Work item » Your answer must be a single number: how many lines in the records include the word "reflected".

Dataset entries:

--- START ---

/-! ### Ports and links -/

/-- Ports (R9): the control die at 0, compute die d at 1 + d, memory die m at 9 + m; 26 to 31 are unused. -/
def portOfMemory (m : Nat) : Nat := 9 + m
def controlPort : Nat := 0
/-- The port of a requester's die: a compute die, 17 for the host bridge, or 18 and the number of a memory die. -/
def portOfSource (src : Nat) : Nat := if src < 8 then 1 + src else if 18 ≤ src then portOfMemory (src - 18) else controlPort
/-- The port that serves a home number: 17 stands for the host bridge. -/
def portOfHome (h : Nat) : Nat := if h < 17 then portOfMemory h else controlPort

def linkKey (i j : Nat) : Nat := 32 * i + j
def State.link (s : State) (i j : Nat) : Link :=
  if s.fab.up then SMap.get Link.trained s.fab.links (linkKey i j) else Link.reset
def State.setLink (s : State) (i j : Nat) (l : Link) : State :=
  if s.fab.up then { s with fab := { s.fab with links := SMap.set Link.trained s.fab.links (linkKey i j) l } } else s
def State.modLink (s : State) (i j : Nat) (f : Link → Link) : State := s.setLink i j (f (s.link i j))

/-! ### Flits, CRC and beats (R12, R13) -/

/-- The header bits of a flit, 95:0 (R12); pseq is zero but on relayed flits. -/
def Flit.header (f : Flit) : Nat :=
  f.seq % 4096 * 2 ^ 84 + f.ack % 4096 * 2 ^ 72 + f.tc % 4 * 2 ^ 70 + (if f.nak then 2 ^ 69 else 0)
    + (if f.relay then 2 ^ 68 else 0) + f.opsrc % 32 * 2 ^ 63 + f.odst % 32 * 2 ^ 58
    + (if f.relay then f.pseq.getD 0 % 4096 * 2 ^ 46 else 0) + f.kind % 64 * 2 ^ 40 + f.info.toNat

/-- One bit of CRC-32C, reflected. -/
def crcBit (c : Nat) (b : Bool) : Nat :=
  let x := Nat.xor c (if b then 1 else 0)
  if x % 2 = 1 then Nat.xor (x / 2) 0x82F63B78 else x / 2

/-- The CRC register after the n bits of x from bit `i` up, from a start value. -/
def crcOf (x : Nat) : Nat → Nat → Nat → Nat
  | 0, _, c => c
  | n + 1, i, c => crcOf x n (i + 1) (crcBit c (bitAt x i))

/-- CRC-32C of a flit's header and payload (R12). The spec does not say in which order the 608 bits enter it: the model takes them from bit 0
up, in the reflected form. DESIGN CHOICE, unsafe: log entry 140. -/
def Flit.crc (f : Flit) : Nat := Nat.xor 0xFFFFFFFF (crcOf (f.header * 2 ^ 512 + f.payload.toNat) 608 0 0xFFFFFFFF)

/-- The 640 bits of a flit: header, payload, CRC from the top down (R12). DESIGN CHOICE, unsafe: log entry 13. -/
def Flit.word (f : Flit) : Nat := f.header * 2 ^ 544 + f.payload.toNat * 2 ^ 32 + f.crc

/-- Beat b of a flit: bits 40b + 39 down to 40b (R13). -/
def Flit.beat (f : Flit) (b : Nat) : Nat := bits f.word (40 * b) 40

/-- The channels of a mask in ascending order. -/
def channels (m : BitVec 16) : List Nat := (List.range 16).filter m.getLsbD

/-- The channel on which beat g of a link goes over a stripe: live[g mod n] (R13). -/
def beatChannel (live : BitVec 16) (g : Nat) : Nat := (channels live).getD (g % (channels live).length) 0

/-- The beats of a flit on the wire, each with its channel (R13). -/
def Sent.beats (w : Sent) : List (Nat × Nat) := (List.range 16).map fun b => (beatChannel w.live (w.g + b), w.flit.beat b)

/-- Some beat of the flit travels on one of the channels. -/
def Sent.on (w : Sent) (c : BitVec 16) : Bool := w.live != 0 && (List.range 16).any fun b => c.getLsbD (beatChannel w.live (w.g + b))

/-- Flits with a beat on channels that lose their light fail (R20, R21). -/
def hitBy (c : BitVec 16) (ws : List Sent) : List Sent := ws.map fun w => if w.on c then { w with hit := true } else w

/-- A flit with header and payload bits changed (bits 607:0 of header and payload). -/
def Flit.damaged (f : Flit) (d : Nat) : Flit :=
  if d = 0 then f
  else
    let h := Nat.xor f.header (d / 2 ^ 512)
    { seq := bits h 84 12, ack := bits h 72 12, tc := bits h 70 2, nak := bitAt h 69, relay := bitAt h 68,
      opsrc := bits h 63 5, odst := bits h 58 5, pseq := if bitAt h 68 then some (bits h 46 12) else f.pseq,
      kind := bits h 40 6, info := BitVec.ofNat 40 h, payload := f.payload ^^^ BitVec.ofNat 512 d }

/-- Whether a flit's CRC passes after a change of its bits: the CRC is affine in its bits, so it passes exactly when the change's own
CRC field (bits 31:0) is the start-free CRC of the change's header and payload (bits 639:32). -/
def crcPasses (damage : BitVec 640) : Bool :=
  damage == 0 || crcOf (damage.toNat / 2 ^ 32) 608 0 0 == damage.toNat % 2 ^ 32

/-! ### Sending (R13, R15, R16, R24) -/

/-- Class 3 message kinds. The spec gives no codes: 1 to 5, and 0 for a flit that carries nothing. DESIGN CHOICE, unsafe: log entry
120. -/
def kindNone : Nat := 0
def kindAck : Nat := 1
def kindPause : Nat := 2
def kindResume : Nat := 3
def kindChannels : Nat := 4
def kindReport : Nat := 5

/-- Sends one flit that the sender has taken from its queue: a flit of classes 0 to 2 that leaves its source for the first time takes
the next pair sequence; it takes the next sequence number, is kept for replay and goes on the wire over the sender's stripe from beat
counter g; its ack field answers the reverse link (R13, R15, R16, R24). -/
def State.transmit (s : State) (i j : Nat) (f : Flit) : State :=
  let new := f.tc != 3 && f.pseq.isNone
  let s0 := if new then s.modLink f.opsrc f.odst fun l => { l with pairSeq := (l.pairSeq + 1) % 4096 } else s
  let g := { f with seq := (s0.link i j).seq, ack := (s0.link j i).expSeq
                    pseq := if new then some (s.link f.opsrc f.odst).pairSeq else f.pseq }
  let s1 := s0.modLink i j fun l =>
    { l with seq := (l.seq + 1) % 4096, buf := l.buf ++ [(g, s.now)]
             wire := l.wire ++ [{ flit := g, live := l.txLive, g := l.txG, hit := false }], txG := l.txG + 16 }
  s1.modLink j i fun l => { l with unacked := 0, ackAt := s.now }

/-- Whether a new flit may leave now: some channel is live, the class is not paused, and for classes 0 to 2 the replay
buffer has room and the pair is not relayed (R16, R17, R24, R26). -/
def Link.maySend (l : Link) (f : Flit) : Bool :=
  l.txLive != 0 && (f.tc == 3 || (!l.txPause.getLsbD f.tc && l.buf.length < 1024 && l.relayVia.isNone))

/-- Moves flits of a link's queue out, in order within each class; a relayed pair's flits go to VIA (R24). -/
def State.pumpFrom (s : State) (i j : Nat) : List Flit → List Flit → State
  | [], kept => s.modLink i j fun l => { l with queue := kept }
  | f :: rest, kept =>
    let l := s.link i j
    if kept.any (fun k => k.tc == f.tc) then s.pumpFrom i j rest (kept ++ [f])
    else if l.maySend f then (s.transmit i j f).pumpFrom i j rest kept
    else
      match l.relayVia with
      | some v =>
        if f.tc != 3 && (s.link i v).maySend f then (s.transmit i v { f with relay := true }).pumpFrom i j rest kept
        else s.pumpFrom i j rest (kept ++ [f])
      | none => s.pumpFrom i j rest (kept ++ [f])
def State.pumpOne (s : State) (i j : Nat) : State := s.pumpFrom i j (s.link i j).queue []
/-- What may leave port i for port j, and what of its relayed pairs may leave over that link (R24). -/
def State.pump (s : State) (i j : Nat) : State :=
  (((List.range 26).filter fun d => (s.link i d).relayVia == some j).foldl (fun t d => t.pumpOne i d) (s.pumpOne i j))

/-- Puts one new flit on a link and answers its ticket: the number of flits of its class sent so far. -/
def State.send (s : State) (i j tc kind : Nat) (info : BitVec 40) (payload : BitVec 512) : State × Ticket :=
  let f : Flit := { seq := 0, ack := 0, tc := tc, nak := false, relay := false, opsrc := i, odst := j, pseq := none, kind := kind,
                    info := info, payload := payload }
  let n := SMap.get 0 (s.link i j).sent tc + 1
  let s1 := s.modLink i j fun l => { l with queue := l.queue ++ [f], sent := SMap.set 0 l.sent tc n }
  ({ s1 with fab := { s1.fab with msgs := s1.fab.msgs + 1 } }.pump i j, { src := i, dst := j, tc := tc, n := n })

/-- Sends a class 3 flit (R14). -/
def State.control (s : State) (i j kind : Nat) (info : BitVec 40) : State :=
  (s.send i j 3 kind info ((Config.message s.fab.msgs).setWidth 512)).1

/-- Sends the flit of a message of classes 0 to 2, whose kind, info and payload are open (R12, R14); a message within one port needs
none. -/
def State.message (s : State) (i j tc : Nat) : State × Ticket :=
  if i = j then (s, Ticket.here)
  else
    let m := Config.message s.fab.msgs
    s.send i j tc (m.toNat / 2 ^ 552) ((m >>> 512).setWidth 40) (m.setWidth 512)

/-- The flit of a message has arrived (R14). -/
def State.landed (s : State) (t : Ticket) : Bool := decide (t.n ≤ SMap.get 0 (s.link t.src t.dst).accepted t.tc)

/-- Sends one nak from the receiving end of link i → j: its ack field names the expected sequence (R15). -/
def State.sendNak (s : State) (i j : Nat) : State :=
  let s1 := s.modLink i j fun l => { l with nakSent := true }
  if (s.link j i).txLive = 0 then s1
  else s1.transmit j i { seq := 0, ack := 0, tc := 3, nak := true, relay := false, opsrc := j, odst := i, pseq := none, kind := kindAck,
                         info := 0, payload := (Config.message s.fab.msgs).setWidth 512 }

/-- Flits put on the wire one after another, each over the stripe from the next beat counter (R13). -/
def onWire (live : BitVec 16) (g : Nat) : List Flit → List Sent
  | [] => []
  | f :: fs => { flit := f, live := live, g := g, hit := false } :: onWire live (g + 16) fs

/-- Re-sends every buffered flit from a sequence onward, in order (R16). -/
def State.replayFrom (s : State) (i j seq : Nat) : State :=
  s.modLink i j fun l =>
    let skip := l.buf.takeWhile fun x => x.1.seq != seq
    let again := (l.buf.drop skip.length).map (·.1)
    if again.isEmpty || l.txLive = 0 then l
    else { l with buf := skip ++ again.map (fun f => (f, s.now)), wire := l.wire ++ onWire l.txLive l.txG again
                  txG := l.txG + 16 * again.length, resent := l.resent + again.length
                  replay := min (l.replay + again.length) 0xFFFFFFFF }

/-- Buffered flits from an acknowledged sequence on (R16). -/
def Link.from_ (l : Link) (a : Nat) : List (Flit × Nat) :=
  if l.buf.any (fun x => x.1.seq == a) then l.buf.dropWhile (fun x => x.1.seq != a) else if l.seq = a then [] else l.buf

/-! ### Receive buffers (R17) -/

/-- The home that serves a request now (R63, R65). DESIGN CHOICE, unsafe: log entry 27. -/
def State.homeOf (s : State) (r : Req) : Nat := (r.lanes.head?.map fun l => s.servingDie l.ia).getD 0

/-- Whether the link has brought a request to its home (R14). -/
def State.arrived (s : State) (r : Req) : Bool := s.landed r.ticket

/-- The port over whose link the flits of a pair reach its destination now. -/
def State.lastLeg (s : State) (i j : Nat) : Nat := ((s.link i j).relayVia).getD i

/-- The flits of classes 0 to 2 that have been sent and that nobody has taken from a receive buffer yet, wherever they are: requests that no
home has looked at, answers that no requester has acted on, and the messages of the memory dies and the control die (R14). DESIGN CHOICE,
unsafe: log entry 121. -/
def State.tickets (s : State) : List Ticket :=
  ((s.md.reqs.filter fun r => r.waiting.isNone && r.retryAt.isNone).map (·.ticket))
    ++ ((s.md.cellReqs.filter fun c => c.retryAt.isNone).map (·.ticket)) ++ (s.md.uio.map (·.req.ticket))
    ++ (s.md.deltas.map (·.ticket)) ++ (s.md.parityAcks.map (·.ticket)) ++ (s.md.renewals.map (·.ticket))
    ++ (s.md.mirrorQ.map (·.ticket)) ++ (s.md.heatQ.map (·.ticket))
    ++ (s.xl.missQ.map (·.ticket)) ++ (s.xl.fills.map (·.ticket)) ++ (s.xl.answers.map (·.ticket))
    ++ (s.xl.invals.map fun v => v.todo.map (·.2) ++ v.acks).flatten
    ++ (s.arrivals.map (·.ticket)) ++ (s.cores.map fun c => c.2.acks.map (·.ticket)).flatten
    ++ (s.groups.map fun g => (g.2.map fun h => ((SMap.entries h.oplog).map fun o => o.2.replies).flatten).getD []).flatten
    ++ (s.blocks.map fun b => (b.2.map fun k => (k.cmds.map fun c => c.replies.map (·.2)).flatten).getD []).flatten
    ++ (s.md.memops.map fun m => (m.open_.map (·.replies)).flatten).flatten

--- END ---

Reply » 2